Saved data entries
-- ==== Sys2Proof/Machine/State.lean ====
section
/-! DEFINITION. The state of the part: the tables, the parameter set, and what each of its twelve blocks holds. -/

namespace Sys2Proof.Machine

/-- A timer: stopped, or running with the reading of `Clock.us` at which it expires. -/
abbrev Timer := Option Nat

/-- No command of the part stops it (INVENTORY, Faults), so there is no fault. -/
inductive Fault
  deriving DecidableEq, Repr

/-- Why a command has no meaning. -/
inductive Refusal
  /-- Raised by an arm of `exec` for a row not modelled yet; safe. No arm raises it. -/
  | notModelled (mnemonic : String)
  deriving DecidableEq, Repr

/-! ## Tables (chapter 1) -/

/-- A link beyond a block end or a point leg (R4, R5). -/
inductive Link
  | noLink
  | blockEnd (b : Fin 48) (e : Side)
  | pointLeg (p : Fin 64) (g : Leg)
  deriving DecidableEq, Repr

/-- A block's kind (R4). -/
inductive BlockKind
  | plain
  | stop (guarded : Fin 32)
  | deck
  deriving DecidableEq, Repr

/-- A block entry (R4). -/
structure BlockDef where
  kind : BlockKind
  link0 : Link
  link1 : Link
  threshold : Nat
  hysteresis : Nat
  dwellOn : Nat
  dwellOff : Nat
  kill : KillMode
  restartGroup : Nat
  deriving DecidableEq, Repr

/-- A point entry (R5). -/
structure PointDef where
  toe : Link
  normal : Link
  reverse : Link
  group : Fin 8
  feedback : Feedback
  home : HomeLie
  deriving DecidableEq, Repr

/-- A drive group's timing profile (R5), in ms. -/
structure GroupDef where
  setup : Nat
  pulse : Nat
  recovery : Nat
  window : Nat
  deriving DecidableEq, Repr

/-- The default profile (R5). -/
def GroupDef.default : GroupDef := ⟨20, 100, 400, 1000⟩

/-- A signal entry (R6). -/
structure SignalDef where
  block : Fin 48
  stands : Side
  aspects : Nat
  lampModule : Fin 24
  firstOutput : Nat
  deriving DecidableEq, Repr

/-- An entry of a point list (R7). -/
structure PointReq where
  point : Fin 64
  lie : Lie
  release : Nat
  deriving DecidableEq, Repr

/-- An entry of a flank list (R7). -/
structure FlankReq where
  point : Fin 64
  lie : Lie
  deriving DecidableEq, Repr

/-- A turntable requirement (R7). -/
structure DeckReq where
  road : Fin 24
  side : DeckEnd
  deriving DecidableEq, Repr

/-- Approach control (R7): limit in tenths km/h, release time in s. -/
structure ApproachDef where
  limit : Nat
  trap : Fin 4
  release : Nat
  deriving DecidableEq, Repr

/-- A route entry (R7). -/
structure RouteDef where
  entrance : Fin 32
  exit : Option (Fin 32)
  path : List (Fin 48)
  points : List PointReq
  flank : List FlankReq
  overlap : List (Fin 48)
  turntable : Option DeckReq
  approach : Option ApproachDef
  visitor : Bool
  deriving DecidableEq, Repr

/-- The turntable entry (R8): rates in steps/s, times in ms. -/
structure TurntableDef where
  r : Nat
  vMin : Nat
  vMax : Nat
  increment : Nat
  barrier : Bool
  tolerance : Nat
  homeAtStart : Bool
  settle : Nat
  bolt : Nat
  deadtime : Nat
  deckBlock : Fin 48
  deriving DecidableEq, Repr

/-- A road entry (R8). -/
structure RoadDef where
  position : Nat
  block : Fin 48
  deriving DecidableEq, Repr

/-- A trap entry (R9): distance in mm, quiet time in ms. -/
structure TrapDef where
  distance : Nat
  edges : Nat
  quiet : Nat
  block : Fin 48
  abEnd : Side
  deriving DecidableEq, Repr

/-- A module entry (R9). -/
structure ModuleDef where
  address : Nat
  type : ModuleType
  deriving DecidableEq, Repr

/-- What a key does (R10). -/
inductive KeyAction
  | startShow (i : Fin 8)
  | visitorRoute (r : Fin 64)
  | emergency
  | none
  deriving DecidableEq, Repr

Directions
From the first line to the last, restate the data above exactly.

Solution below
-- ==== Sys2Proof/Machine/State.lean ====
section
/-! DEFINITION. The state of the part: the tables, the parameter set, and what each of its twelve blocks holds. -/

namespace Sys2Proof.Machine

/-- A timer: stopped, or running with the reading of `Clock.us` at which it expires. -/
abbrev Timer := Option Nat

/-- No command of the part stops it (INVENTORY, Faults), so there is no fault. -/
inductive Fault
  deriving DecidableEq, Repr

/-- Why a command has no meaning. -/
inductive Refusal
  /-- Raised by an arm of `exec` for a row not modelled yet; safe. No arm raises it. -/
  | notModelled (mnemonic : String)
  deriving DecidableEq, Repr

/-! ## Tables (chapter 1) -/

/-- A link beyond a block end or a point leg (R4, R5). -/
inductive Link
  | noLink
  | blockEnd (b : Fin 48) (e : Side)
  | pointLeg (p : Fin 64) (g : Leg)
  deriving DecidableEq, Repr

/-- A block's kind (R4). -/
inductive BlockKind
  | plain
  | stop (guarded : Fin 32)
  | deck
  deriving DecidableEq, Repr

/-- A block entry (R4). -/
structure BlockDef where
  kind : BlockKind
  link0 : Link
  link1 : Link
  threshold : Nat
  hysteresis : Nat
  dwellOn : Nat
  dwellOff : Nat
  kill : KillMode
  restartGroup : Nat
  deriving DecidableEq, Repr

/-- A point entry (R5). -/
structure PointDef where
  toe : Link
  normal : Link
  reverse : Link
  group : Fin 8
  feedback : Feedback
  home : HomeLie
  deriving DecidableEq, Repr

/-- A drive group's timing profile (R5), in ms. -/
structure GroupDef where
  setup : Nat
  pulse : Nat
  recovery : Nat
  window : Nat
  deriving DecidableEq, Repr

/-- The default profile (R5). -/
def GroupDef.default : GroupDef := ⟨20, 100, 400, 1000⟩

/-- A signal entry (R6). -/
structure SignalDef where
  block : Fin 48
  stands : Side
  aspects : Nat
  lampModule : Fin 24
  firstOutput : Nat
  deriving DecidableEq, Repr

/-- An entry of a point list (R7). -/
structure PointReq where
  point : Fin 64
  lie : Lie
  release : Nat
  deriving DecidableEq, Repr

/-- An entry of a flank list (R7). -/
structure FlankReq where
  point : Fin 64
  lie : Lie
  deriving DecidableEq, Repr

/-- A turntable requirement (R7). -/
structure DeckReq where
  road : Fin 24
  side : DeckEnd
  deriving DecidableEq, Repr

/-- Approach control (R7): limit in tenths km/h, release time in s. -/
structure ApproachDef where
  limit : Nat
  trap : Fin 4
  release : Nat
  deriving DecidableEq, Repr

/-- A route entry (R7). -/
structure RouteDef where
  entrance : Fin 32
  exit : Option (Fin 32)
  path : List (Fin 48)
  points : List PointReq
  flank : List FlankReq
  overlap : List (Fin 48)
  turntable : Option DeckReq
  approach : Option ApproachDef
  visitor : Bool
  deriving DecidableEq, Repr

/-- The turntable entry (R8): rates in steps/s, times in ms. -/
structure TurntableDef where
  r : Nat
  vMin : Nat
  vMax : Nat
  increment : Nat
  barrier : Bool
  tolerance : Nat
  homeAtStart : Bool
  settle : Nat
  bolt : Nat
  deadtime : Nat
  deckBlock : Fin 48
  deriving DecidableEq, Repr

/-- A road entry (R8). -/
structure RoadDef where
  position : Nat
  block : Fin 48
  deriving DecidableEq, Repr

/-- A trap entry (R9): distance in mm, quiet time in ms. -/
structure TrapDef where
  distance : Nat
  edges : Nat
  quiet : Nat
  block : Fin 48
  abEnd : Side
  deriving DecidableEq, Repr

/-- A module entry (R9). -/
structure ModuleDef where
  address : Nat
  type : ModuleType
  deriving DecidableEq, Repr

/-- What a key does (R10). -/
inductive KeyAction
  | startShow (i : Fin 8)
  | visitorRoute (r : Fin 64)
  | emergency
  | none
  deriving DecidableEq, Repr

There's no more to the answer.